* **Goal of the exercise**
What is wanted is an exact copy of the lines from the top of the listing through the line containing "def s2 : State".

* **Source records**
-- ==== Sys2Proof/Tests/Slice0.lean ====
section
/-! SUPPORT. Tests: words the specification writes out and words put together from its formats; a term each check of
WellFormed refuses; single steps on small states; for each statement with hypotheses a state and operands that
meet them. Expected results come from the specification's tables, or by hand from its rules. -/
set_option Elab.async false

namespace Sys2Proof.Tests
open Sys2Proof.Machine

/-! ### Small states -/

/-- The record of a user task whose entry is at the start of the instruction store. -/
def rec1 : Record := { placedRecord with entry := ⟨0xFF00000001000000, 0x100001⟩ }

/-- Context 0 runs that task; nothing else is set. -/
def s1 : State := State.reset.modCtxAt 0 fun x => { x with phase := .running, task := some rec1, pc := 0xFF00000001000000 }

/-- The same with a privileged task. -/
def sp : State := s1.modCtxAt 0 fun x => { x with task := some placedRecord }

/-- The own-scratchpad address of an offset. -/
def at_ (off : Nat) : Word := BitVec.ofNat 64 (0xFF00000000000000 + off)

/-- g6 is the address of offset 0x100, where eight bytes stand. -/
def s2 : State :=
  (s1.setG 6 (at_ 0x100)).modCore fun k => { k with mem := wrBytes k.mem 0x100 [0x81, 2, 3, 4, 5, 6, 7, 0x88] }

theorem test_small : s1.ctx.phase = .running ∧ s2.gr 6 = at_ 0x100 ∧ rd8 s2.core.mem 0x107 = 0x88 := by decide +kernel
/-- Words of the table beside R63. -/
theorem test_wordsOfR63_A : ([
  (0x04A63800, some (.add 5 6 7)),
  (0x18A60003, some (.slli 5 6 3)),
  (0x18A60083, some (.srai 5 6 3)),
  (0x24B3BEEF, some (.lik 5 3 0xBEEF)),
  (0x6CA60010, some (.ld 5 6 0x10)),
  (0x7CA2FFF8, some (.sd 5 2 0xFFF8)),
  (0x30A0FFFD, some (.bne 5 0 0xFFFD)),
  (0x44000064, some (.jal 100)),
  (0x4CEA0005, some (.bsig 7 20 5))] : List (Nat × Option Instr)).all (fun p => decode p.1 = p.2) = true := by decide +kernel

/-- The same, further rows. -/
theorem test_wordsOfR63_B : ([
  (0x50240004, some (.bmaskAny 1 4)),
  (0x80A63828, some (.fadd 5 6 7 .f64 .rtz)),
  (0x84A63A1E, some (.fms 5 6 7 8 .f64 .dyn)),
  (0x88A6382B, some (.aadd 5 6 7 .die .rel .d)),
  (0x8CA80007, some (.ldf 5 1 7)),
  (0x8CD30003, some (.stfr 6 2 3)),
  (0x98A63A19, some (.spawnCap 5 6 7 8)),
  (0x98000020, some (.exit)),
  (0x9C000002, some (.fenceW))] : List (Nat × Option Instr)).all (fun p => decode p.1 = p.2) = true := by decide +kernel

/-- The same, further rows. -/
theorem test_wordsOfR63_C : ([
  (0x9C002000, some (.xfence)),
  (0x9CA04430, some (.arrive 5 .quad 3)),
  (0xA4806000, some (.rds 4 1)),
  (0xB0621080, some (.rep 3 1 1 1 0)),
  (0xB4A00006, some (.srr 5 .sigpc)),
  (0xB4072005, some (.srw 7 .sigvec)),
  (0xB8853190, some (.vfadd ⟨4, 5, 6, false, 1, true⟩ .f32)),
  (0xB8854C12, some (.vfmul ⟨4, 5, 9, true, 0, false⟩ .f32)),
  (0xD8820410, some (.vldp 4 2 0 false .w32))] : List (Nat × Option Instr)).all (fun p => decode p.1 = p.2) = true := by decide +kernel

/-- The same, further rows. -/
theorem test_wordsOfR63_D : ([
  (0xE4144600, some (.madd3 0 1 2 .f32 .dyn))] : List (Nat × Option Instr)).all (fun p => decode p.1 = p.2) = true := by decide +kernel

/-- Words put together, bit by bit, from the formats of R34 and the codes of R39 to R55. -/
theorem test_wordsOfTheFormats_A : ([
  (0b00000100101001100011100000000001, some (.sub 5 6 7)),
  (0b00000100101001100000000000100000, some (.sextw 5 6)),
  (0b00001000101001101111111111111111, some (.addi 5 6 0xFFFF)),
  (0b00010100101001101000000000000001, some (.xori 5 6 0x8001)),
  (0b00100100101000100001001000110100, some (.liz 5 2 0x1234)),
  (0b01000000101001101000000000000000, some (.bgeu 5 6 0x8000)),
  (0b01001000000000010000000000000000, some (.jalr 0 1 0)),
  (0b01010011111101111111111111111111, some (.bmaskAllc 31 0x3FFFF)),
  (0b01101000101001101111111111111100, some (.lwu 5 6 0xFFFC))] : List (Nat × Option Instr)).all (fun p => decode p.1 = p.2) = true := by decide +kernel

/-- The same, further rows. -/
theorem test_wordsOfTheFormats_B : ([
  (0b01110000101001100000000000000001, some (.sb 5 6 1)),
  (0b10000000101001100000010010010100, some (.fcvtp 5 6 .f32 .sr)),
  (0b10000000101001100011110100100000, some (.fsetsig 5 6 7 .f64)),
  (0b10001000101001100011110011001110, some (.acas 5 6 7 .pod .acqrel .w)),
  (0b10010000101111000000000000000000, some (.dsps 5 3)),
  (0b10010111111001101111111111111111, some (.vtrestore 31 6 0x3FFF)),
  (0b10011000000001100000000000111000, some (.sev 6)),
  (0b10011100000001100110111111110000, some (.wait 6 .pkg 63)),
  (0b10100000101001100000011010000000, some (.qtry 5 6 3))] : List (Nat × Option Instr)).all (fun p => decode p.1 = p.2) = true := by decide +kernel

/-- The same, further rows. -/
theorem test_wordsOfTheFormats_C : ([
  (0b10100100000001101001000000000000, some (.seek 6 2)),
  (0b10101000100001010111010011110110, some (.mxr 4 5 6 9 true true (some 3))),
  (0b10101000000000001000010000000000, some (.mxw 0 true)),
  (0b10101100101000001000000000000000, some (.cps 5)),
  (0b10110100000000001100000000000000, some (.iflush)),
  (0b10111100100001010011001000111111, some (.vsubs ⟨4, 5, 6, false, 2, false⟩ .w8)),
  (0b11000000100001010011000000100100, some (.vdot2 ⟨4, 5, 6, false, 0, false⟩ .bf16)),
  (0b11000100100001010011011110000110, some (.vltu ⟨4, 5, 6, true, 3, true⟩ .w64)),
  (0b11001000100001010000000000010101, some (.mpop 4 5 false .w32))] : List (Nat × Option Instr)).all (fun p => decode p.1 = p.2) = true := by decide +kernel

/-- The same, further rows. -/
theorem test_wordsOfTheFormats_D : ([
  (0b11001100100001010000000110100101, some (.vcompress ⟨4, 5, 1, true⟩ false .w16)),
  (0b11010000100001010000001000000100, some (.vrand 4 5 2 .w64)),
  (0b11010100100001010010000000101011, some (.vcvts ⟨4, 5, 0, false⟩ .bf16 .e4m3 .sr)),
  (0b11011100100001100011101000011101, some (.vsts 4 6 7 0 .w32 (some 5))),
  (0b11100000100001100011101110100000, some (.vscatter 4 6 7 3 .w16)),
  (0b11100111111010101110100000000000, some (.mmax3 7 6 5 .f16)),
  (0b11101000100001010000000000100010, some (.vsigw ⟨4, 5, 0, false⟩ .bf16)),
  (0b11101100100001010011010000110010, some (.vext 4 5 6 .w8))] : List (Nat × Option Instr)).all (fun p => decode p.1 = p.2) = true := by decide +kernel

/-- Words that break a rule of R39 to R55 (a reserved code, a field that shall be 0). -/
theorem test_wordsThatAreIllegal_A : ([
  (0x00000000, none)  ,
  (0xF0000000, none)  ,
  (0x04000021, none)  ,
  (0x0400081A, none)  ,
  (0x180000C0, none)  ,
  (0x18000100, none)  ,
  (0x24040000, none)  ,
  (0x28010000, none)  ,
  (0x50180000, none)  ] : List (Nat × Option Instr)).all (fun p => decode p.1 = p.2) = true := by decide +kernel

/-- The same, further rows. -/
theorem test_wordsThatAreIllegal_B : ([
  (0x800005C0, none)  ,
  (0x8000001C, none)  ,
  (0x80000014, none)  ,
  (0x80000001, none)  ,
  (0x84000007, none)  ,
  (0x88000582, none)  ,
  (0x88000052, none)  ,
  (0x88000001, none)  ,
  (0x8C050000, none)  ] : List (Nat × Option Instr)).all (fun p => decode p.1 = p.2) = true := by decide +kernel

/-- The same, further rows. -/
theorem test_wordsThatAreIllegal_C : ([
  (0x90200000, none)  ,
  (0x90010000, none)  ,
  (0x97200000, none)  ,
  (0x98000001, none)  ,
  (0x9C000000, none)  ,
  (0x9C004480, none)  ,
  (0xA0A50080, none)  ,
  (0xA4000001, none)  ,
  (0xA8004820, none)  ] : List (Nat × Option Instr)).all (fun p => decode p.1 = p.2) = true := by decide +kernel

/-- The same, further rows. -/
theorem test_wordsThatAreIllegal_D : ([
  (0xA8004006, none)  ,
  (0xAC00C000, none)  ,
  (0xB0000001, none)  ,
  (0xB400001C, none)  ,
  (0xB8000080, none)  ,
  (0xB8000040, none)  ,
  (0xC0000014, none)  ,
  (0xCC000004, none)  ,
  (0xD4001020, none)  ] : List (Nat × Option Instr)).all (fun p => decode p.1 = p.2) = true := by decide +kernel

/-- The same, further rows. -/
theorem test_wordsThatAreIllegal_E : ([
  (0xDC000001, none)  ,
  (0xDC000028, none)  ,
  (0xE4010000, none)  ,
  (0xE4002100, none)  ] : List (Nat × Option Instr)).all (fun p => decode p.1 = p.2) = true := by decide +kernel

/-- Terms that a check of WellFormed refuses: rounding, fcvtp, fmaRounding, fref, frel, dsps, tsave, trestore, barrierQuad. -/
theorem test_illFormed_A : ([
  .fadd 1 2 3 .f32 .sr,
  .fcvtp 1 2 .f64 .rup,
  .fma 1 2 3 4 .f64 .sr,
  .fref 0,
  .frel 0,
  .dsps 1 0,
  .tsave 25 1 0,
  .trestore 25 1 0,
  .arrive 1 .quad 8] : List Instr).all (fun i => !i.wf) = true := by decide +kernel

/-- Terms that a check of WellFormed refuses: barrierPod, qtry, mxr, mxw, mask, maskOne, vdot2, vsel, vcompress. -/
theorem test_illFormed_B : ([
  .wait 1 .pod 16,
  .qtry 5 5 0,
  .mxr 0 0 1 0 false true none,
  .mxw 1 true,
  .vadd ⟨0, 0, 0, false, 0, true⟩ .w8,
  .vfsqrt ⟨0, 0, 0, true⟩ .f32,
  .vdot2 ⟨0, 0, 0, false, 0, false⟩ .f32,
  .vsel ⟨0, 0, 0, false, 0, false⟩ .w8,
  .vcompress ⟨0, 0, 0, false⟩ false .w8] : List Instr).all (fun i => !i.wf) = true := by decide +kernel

* **Exercise response**
-- ==== Sys2Proof/Tests/Slice0.lean ====
section
/-! SUPPORT. Tests: words the specification writes out and words put together from its formats; a term each check of
WellFormed refuses; single steps on small states; for each statement with hypotheses a state and operands that
meet them. Expected results come from the specification's tables, or by hand from its rules. -/
set_option Elab.async false

namespace Sys2Proof.Tests
open Sys2Proof.Machine

/-! ### Small states -/

/-- The record of a user task whose entry is at the start of the instruction store. -/
def rec1 : Record := { placedRecord with entry := ⟨0xFF00000001000000, 0x100001⟩ }

/-- Context 0 runs that task; nothing else is set. -/
def s1 : State := State.reset.modCtxAt 0 fun x => { x with phase := .running, task := some rec1, pc := 0xFF00000001000000 }

/-- The same with a privileged task. -/
def sp : State := s1.modCtxAt 0 fun x => { x with task := some placedRecord }

/-- The own-scratchpad address of an offset. -/
def at_ (off : Nat) : Word := BitVec.ofNat 64 (0xFF00000000000000 + off)

/-- g6 is the address of offset 0x100, where eight bytes stand. -/
def s2 : State :=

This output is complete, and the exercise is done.